3. Et voici qu'un ange du Seigneur parut, qui lui dit : "Salomé, Salomé, le Maître de toute chose a entendu ta prière. Etends ta main sur le petit enfant, prends-le. Il sera ton salut et ta joie."
4. Et Salomé, toute émue, s'approcha de l'enfant, le prit dans ses bras, disant : "Je l'adorerai. Il est né un roi à Israël et c'est lui." Aussitôt Salomé fut guérie, et elle sortit de la grotte, justifiée. Et voici qu'une voix parla "Salomé, Salomé, n'ébruite pas les merveilles que tu as contemplées, avant que l'enfant ne soit entré à Jérusalem."

21.1. Alors que Joseph se préparait à partir pour la Judée une vive agitation éclata à Bethléem de Judée.
Les mages arrivèrent, disant : "Où est le roi des Juifs? Nous avons vu son étoile en Orient, et nous sommes venus l'adorer."
2. Cette nouvelle alarma Hérode qui dépêcha des serviteurs auprès des mages. Il convoqua aussi les grands prêtres et les interrogea au prétoire : "Qu'est-il écrit sur le Christ? demanda-t-il. Où doit-il naître?" Ils répondirent : "A Bethléem en Judée. Ainsi est-il écrit." Et il les congédia.
Puis il interrogea les mages, leur disant : "Quel signe avez-vous vu au sujet du roi nouveau-né?" Et les mages répondirent : "Nous avons vu une étoile géante, parmi les autres constellations, si éblouissante qu'elle les éclipsait toutes. Ainsi avons-nous compris qu'un roi était né à Israël et nous sommes venus l'adorer."
Hérode leur dit : "Partez à sa recherche, et si vous le trouvez, faites-le moi savoir afin que moi aussi j'aille l'adorer."
3. Les mages partirent. Et voici, l'astre qu'ils avaient vu en Orient les conduisit jusqu'à ce qu'ils fussent arrivés à la grotte, et au-dessus de la tête de l'enfant, il s'arrêta.
Quand ils l'eurent vu là, avec Marie sa mère, les mages tirèrent des présents de leurs sacs, or, encens et myrrhe.
4. Mais comme l'ange les avait avertis de ne pas repasser par la Judée, ils rentrèrent chez eux par un autre chemin.
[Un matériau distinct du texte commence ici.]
/-- Bytes and packets within contract that wait in the buffer for a session. -/
def State.buffered (s : State) (x : Session) : Nat × Nat :=
  s.ports.ingress.foldl (fun a f =>
    match f.body with
    | .tether _ p => if f.cls = 0 ∧ frSlot p = x.slot ∧ frSession p = x.id then (a.1 + p.length, a.2 + 1) else a
    | _ => a) (0, 0)

def State.svOf (s : State) (mac appid : Nat) (asdus : List Asdu) : Option SvTether :=
  s.ports.sv.find? (fun t => t.entry.addr == mac && t.entry.appid == appid && asdus.any (fun a => a.svid == t.entry.svid))

def State.setSv (s : State) (t : SvTether) : State :=
  { s with ports := { s.ports with sv := s.ports.sv.map (fun y => if y.entry = t.entry then t else y) } }

/-- The class of an arriving frame (R433): 0 within its tether's contract, 1 over-contract Tether, 2 any other. A
sampled-value frame draws its packet token here (R434). -/
def State.classify (s : State) (b : FrameBody) (t : Nat) : State × Nat :=
  match b with
  | .tether _ p =>
    match s.sessionOf p with
    | none => (s, 2)
    | some x =>
      let w := s.buffered x
      (s, if (x.fill t).holds (p.length + w.1) (1 + w.2) then 0 else 1)
  | .sv mac appid asdus =>
    match s.svOf mac appid asdus with
    | none => (s, 2)
    | some v =>
      let n := bucketAt v.tokPkts v.tokAt v.entry.frameRate 64 t
      if tokens 1 ≤ n then (s.setSv { v with tokPkts := n - tokens 1, tokAt := max v.tokAt t }, 0) else (s, 2)
  | _ => (s, 2)

/-- A frame that the buffer cannot hold (R433). -/
def State.discard (s : State) (f : BufFrame) : State :=
  let s := (s.dropFrame f.port).portsEvent 3
  match f.body with
  | .tether _ p =>
    match s.sessionOf p with
    | some x => s.reportFrame x.id ⟨frSeq p, shed, 0x03, false, 0⟩ (bitAt (frFlags p) 0)
    | none => s
  | _ => s

/-- `xs` without its last element that satisfies `p`. -/
def dropLast (p : BufFrame → Bool) (xs : List BufFrame) : List BufFrame := (xs.reverse.eraseP p).reverse

/-- A frame enters the buffer; a full one keeps the classes of R433. -/
def State.pushFrame (s : State) (f : BufFrame) : State :=
  let q := s.ports.ingress
  let put (q : List BufFrame) (s : State) : State := { s with ports := { s.ports with ingress := q ++ [f] } }
  if q.length < ingressSize then put q s
  else
    let low := (q.map (·.cls)).foldl max 0
    match q.reverse.find? (fun g => g.cls == low) with
    | some g => if f.cls < low then (put (dropLast (fun h => h.cls == low) q) s).discard g else s.discard f
    | none => s.discard f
22.1. Alors Hérode, voyant qu'il avait été joué par les mages, se mit en colère et envoya des tueurs avec mission de faire périr tous les enfants jusqu'à l'âge de deux ans.
2. Quand Marie apprit ce massacre, saisie d'effroi, elle prit l'enfant, l'emmaillota et le cacha dans une mangeoire à bétail.
3. Elisabeth, qui avait appris que l'on cherchait Jean, l'emporta et gagna la montagne, et elle regardait à la ronde où le dissimuler mais elle n'apercevait point de cachette. Alors elle se mit à gémir, disant : "Montagne de Dieu, accueille une mère et son enfant !" Car la frayeur l'empêchait de monter. Aussitôt la montagne se fendit et la reçut en son sein, tout en laissant filtrer une clarté pour elle. Car un ange du Seigneur était avec eux et il les protégeait.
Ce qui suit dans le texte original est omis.